_Task description_.
From the records below, set down exactly the lines starting with the line that contains "at the first" and going on through the line that contains "else if col". Nothing else is wanted.

BEGIN Data provided

-- ==== Sys2Proof/Machine/Fabric.lean ====
section
/-! DEFINITION. The slot fabric: storage, parity and replay, pattern monitors, latency (06_slot_fabric.md, R123 to R143,
R461). -/

namespace Sys2Proof.Machine

/-- The fabric's hidden state changed by `f`. -/
def editFab (s : State) (f : FabSt → FabSt) : State := { s with fab := f s.fab }

/-! ### Storage -/

/-- The stored contents that a source occupies: the indices of a container named whole, the index of a TU, a DS0 position
(R125). -/
def contentOf (s : State) (a : Word) : List (Nat × Word) := match saTier a with
  | 0 =>
    let c := container s (saLane a) (saIdx a)
    (rangeFrom c.1 (hoSpan c.2)).map (fun i => (0, hoAddr (saLane a) i))
  | 1 => [(1, hoAddr (saLane a) (saIdx a))]
  | 2 => [(2, ds0Addr (saNum a) 0)]
  | 3 => [(2, tribAddr (saPort a) 0)]
  | 5 => [(2, pwAddr (saNum a) 0)]
  | _ => []

/-- The slots that live entries, selectors, merges and guarded connections name as sources (R125). -/
def sourcesNamed (s : State) : List Word :=
  (s.map.entries.filter (fun p => p.2.kind == 1)).map (fun p => p.2.src) ++
    s.prot.sels.flatMap (fun p => [p.2.working, p.2.protect]) ++
    (s.sym.guards.filter (fun p => !bit (p.2.w 8) 0)).map (fun p => p.2.w 7)

/-- The slots that edit records name as sources (R150). -/
def recSources (l : List EditRec) : List Word := (l.filter (fun r => fld r.w2 1 0 == 1)).map (fun r => r.src)

/-- The slots that a staged item names as sources. -/
def Staged.sources : Staged → List Word
  | .edits l => recSources l
  | _ => []

/-- The slots that changes waiting for a boundary, and gathers that have passed validation, will name (R126, R167). -/
def sourcesComing (s : State) : List Word :=
  s.deferred.flatMap (fun d => match d.act with
    | .edits l => recSources l
    | .sel w => if bit (w.getD 0 0) 31 then [] else [w.getD 1 0, w.getD 2 0]
    | .guard w => if bit (w.getD 0 0) 31 || bit (w.getD 2 0) 0 then [] else [w.getD 1 0]
    | _ => []) ++
  (s.gth.slots.filter (fun p => p.2.st == 3 || p.2.valid)).flatMap (fun p => p.2.items.flatMap Staged.sources)

/-- The contents that these sources occupy, each once (R125). -/
def contents (s : State) (l : List Word) : List (Nat × Word) := (l.flatMap (contentOf s)).eraseDups

/-- Dual-use indices among these sources (R125, R128). -/
def dualUse (s : State) (l : List Word) : Nat :=
  let c := contents s l
  (c.filter (fun p => p.1 == 0 && c.contains (1, p.2))).length

/-- Dual-use indices in force, those of validated gathers included (R142). -/
def dualNow (s : State) : Nat := dualUse s (sourcesNamed s ++ sourcesComing s)

/-- Locations of a content in both frame buffers (R125, R461). -/
def contentSize (kind : Nat) : Nat := if kind = 2 then 2 else 14

/-- Pair `p` is powered (R126). -/
def pairOn (s : State) (p : Nat) : Bool := bget s Reg.fabBankOn p

/-- The first location of the lowest free block in pair `p`. Storage is given out in blocks of 14 locations, one index in both frame buffers or
28 DS0 positions: 32 × 877 blocks hold the largest demand of R127 however the contents come and go (DESIGN CHOICE, log entry 100). -/
def freeLoc (s : State) (p : Nat) : Option Nat :=
  let used := (s.fab.alloc.filter (fun a => a.pair == p)).map (fun a => a.loc / 14)
  ((List.range 877).find? (fun b => !used.contains b)).map (fun b => 14 * b)

/-- A quarter of a DS0 location that holds none, in the lowest pair that has one: pair, location and quarter (R461). -/
def freeQuarter (s : State) : Option (Nat × Nat × Nat) :=
  let l := s.fab.alloc.filter (fun a => a.kind == 2)
  ((List.range 32).filterMap (fun p =>
    ((l.filter (fun a => a.pair == p)).filterMap (fun a =>
      ((List.range 4).find? (fun q => l.all (fun b => !(b.pair == p && b.loc == a.loc && b.quarter == q)))).map
        (fun q => (p, a.loc, q)))).head?)).head?

/-- A free place for a DS0 location in a block that holds others already, in the lowest pair that has one (R461). -/
def freeDs0 (s : State) : Option (Nat × Nat × Nat) :=
  let l := s.fab.alloc.filter (fun a => a.kind == 2)
  ((List.range 32).filterMap (fun p =>
    let m := l.filter (fun a => a.pair == p)
    (m.filterMap (fun a =>
      (((List.range 7).map (fun j => a.loc / 14 * 14 + 2 * j)).find? (fun b => m.all (fun c => c.loc != b))).map
        (fun b => (p, b, 0)))).head?)).head?

/-- The lowest pair, of the powered ones or else the next to be powered, with a free block (R126). -/
def freeBlock (s : State) : Option (Nat × Nat × Nat) :=
  let try_ := fun (on : Bool) =>
    ((List.range 32).filterMap (fun p => if pairOn s p == on then (freeLoc s p).map (fun b => (p, b, 0)) else none)).head?
  (try_ true).or (try_ false)

/-- Where a content of `kind` goes: pair, first location and quarter (R126, R461). -/
def placeFor (s : State) (kind : Nat) : Option (Nat × Nat × Nat) :=
  if kind = 2 then ((freeQuarter s).or (freeDs0 s)).or (freeBlock s) else freeBlock s

/-- A content takes storage, unless it has it: the lowest pair with room, powered where it was not (R126). -/
def takeStorage (s : State) (c : Nat × Word) : State :=
  if s.fab.alloc.any (fun a => a.kind == c.1 && a.addr == c.2) then s
  else match placeFor s c.1 with
    | none => s
    | some (p, b, q) =>
      bset (editFab s (fun f => { f with
        alloc := f.alloc ++ [{ kind := c.1, addr := c.2, pair := p, loc := b, quarter := q }] })) Reg.fabBankOn p true

/-- Storage is taken for these sources (R126). -/
def takeSources (s : State) (l : List Word) : State := (contents s l).foldl takeStorage s

/-- The contents that serve as sources or will (R125, R126). -/
def needed (s : State) : List (Nat × Word) := contents s (sourcesNamed s ++ sourcesComing s)

/-- Storage of slots that have stopped serving as sources is freed: before the changes of a frame boundary take effect, so at the first
boundary after the one at which a slot stopped (R126). -/
def freeStorage (s : State) : State :=
  let need := needed s
  editFab s (fun f => { f with alloc := f.alloc.filter (fun a => need.contains (a.kind, a.addr)) })

/-- Storage is taken for every slot that serves as a source and has none (R126). -/
def syncStorage (s : State) : State := (needed s).foldl takeStorage s

/-- Pair `p` holds content. -/
def pairUsed (s : State) (p : Nat) : Bool := s.fab.alloc.any (fun a => a.pair == p)

/-- A frame passes for the pairs that are powered and hold no content (R126). -/
def pairsFrame (s : State) : State :=
  editFab s (fun f => { f with pairIdle := (List.range 32).filterMap (fun p =>
    if pairOn s p && !pairUsed s p then some (p, min 8000 (Tab.get f.pairIdle p 0 + 1)) else none) })

/-- FAB_POOL.WORDS: locations allocated in both frame buffers (R142). -/
def poolWords (s : State) : Nat :=
  ((s.fab.alloc.map (fun a => (a.pair, a.loc, contentSize a.kind))).eraseDups.map (fun x => x.2.2)).sum

/-- PAIR_GATE_OFF: a pair that has held no content for 1 s is gated off (R126). -/
def execPairGateOff (pair : Fin 32) (s : State) : Out :=
  .next (
    if pairUsed s pair || decide (Tab.get s.fab.pairIdle pair 0 < 8000) then s else bset s Reg.fabBankOn pair false)

/-! ### Parity and replay -/

/-- The TU whose byte is content byte `b` of index `i` of lane `l`, and how far into the TU's frame it lies: row-major order of 87 columns,
after the path overhead and fixed-stuff columns of G.707 (R461). -/
def tuPos (s : State) (l i b : Nat) : Option (Word × Nat) :=
  let col := b % 87
  let row := b / 87
  let w := structWord s l i
  let au3 := (container s l i).2 == 1
  if w % 4 = 0 then none
  else if w % 4 = 1 then (if 1 ≤ col then some (loAddr l i 7 0, 86 * row + col - 1) else none)
  else
    let c : Option Nat :=
      if au3 then (if col = 0 ∨ col = 29 ∨ col = 58 then none else some (col - 1 - b2n (decide (29 < col)) - b2n (decide (58 < col))))
      else if col < 3 then none else some (col - 3)
    c.map (fun c =>
      let g := c % 7
      let q := c / 7
      match w / 2 ^ (2 * g + 2) % 4 with
      | 0 => (loAddr l i g (q % 3), 4 * row + q / 3)
      | 1 => (loAddr l i g (q % 4), 3 * row + q / 4)
      | _ => (loAddr l i g 0, 12 * row + q))

/-- The byte of a container's frame that content byte `b` of index `i` is, its AU-4s interleaved byte by byte (R123, R461). -/
def containerPos (first span i b : Nat) : Nat :=
  if span = 1 then b else span / 3 * (3 * b + (i - first) % 3) + (i - first) / 3

/-- The place of index `i` of lane `l` in its container: first index and span. -/
def placeOf (s : State) (l i : Nat) : Nat × Nat := ((container s l i).1, hoSpan (container s l i).2)

/-- The source slots that read content byte `b` of a stored content, each with the byte of its own frame that it is there (R140, R461). -/
def byteHit (s : State) (a : Alloc) (b : Nat) : Option (Word × Nat) :=
  let l := saLane a.addr
  let i := saIdx a.addr
  match a.kind with
  | 0 => some (hoOf s a.addr, containerPos (placeOf s l i).1 (placeOf s l i).2 i b)
  | 1 => tuPos s l i b
  | _ => some (a.addr + w32 b, 0)

/-- The source slots that read parity section `k` of location `loc` of pair `pair`, each with a byte of its frame that the section holds
(R461). -/
def sectionHits (s : State) (pair loc k : Nat) : List (Word × Nat) :=
  (s.fab.alloc.filter (fun a => a.pair == pair && decide (a.loc ≤ loc) && decide (loc < a.loc + contentSize a.kind))).flatMap
    (fun a =>
      if a.kind = 2 then
        (if k / 8 = a.quarter then (rangeFrom (4 * (k % 8)) 4).filterMap (byteHit s a) else [])
      else
        let first := 128 * ((loc - a.loc) % 7) + 4 * k
        ((rangeFrom first 4).filter (fun b => decide (b < 783))).filterMap (byteHit s a))

/-- The marks `l` with slot `a` marked from byte `n` on, or from the byte that it is marked from already. -/
def addMark (l : List (Word × Nat)) (p : Word × Nat) : List (Word × Nat) :=
  match l.find? (fun q => q.1 == p.1) with
  | some q => if p.2 < q.2 then p :: l.erase q else l
  | none => p :: l

/-- The source slots hit by the unrecovered sections of a word, each with its first affected byte (R140). -/
def unrecSlots (s : State) (pair loc : Nat) (mask : Word) : List (Word × Nat) :=
  ((bitList 32 mask.toNat).flatMap (sectionHits s pair loc)).foldl addMark []

/-- The containers hit by an unrecovered word are marked for the frame that is being built (R140, R141). -/
def markUnrec (s : State) (slots : List (Word × Nat)) : State :=
  editFab s (fun f => { f with marked := slots.foldl addMark f.marked })

/-- Output `o` names a selector at merged timing, whose delay lines hold what could not be recovered (R207, R219). -/
def mergedOut (s : State) (o : Word) : Bool :=
  let e := entryOf s o
  e.kind == 2 && (match Tab.find? s.mrg.merges (selKey (min 2 (saTier o)) (fld e.src 16 0)) with
    | some m => m.st != 0
    | none => false)

/-- The first byte of the frame that ends that the output stage could not recover for output `o`: that of the slot it has read (R140, R141). -/
def ffFrom (s : State) (o : Word) : Option Nat :=
  if mergedOut s o then none
  else match outRead s o with
    | some a => (s.fab.marked.find? (fun p => p.1 == a)).map (fun p => p.2)
    | none => none

/-- The outputs that carry 0xFF in the frame that ends, each from a byte of its content on (R140). -/
def ffOutputs (s : State) : List (Word × Nat) :=
  if s.fab.marked.isEmpty then [] else (usedOutputs s).filterMap (fun o => (ffFrom s o).map (fun n => (o, n)))

/-- Data word 0 of a pair event: cause, pair, the bank whose read failed first, location (R143). -/
def pairWord (cause pair bank loc : Nat) : Word := w32 (cause + 256 * pair + 2 ^ 13 * bank + 2 ^ 16 * loc)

END Data provided

_Written solution_.
/-- Storage of slots that have stopped serving as sources is freed: before the changes of a frame boundary take effect, so at the first
boundary after the one at which a slot stopped (R126). -/
def freeStorage (s : State) : State :=
  let need := needed s
  editFab s (fun f => { f with alloc := f.alloc.filter (fun a => need.contains (a.kind, a.addr)) })

/-- Storage is taken for every slot that serves as a source and has none (R126). -/
def syncStorage (s : State) : State := (needed s).foldl takeStorage s

/-- Pair `p` holds content. -/
def pairUsed (s : State) (p : Nat) : Bool := s.fab.alloc.any (fun a => a.pair == p)

/-- A frame passes for the pairs that are powered and hold no content (R126). -/
def pairsFrame (s : State) : State :=
  editFab s (fun f => { f with pairIdle := (List.range 32).filterMap (fun p =>
    if pairOn s p && !pairUsed s p then some (p, min 8000 (Tab.get f.pairIdle p 0 + 1)) else none) })

/-- FAB_POOL.WORDS: locations allocated in both frame buffers (R142). -/
def poolWords (s : State) : Nat :=
  ((s.fab.alloc.map (fun a => (a.pair, a.loc, contentSize a.kind))).eraseDups.map (fun x => x.2.2)).sum

/-- PAIR_GATE_OFF: a pair that has held no content for 1 s is gated off (R126). -/
def execPairGateOff (pair : Fin 32) (s : State) : Out :=
  .next (
    if pairUsed s pair || decide (Tab.get s.fab.pairIdle pair 0 < 8000) then s else bset s Reg.fabBankOn pair false)

/-! ### Parity and replay -/

/-- The TU whose byte is content byte `b` of index `i` of lane `l`, and how far into the TU's frame it lies: row-major order of 87 columns,
after the path overhead and fixed-stuff columns of G.707 (R461). -/
def tuPos (s : State) (l i b : Nat) : Option (Word × Nat) :=
  let col := b % 87
  let row := b / 87
  let w := structWord s l i
  let au3 := (container s l i).2 == 1
  if w % 4 = 0 then none
  else if w % 4 = 1 then (if 1 ≤ col then some (loAddr l i 7 0, 86 * row + col - 1) else none)
  else
    let c : Option Nat :=
      if au3 then (if col = 0 ∨ col = 29 ∨ col = 58 then none else some (col - 1 - b2n (decide (29 < col)) - b2n (decide (58 < col))))
      else if col < 3 then none else some (col - 3)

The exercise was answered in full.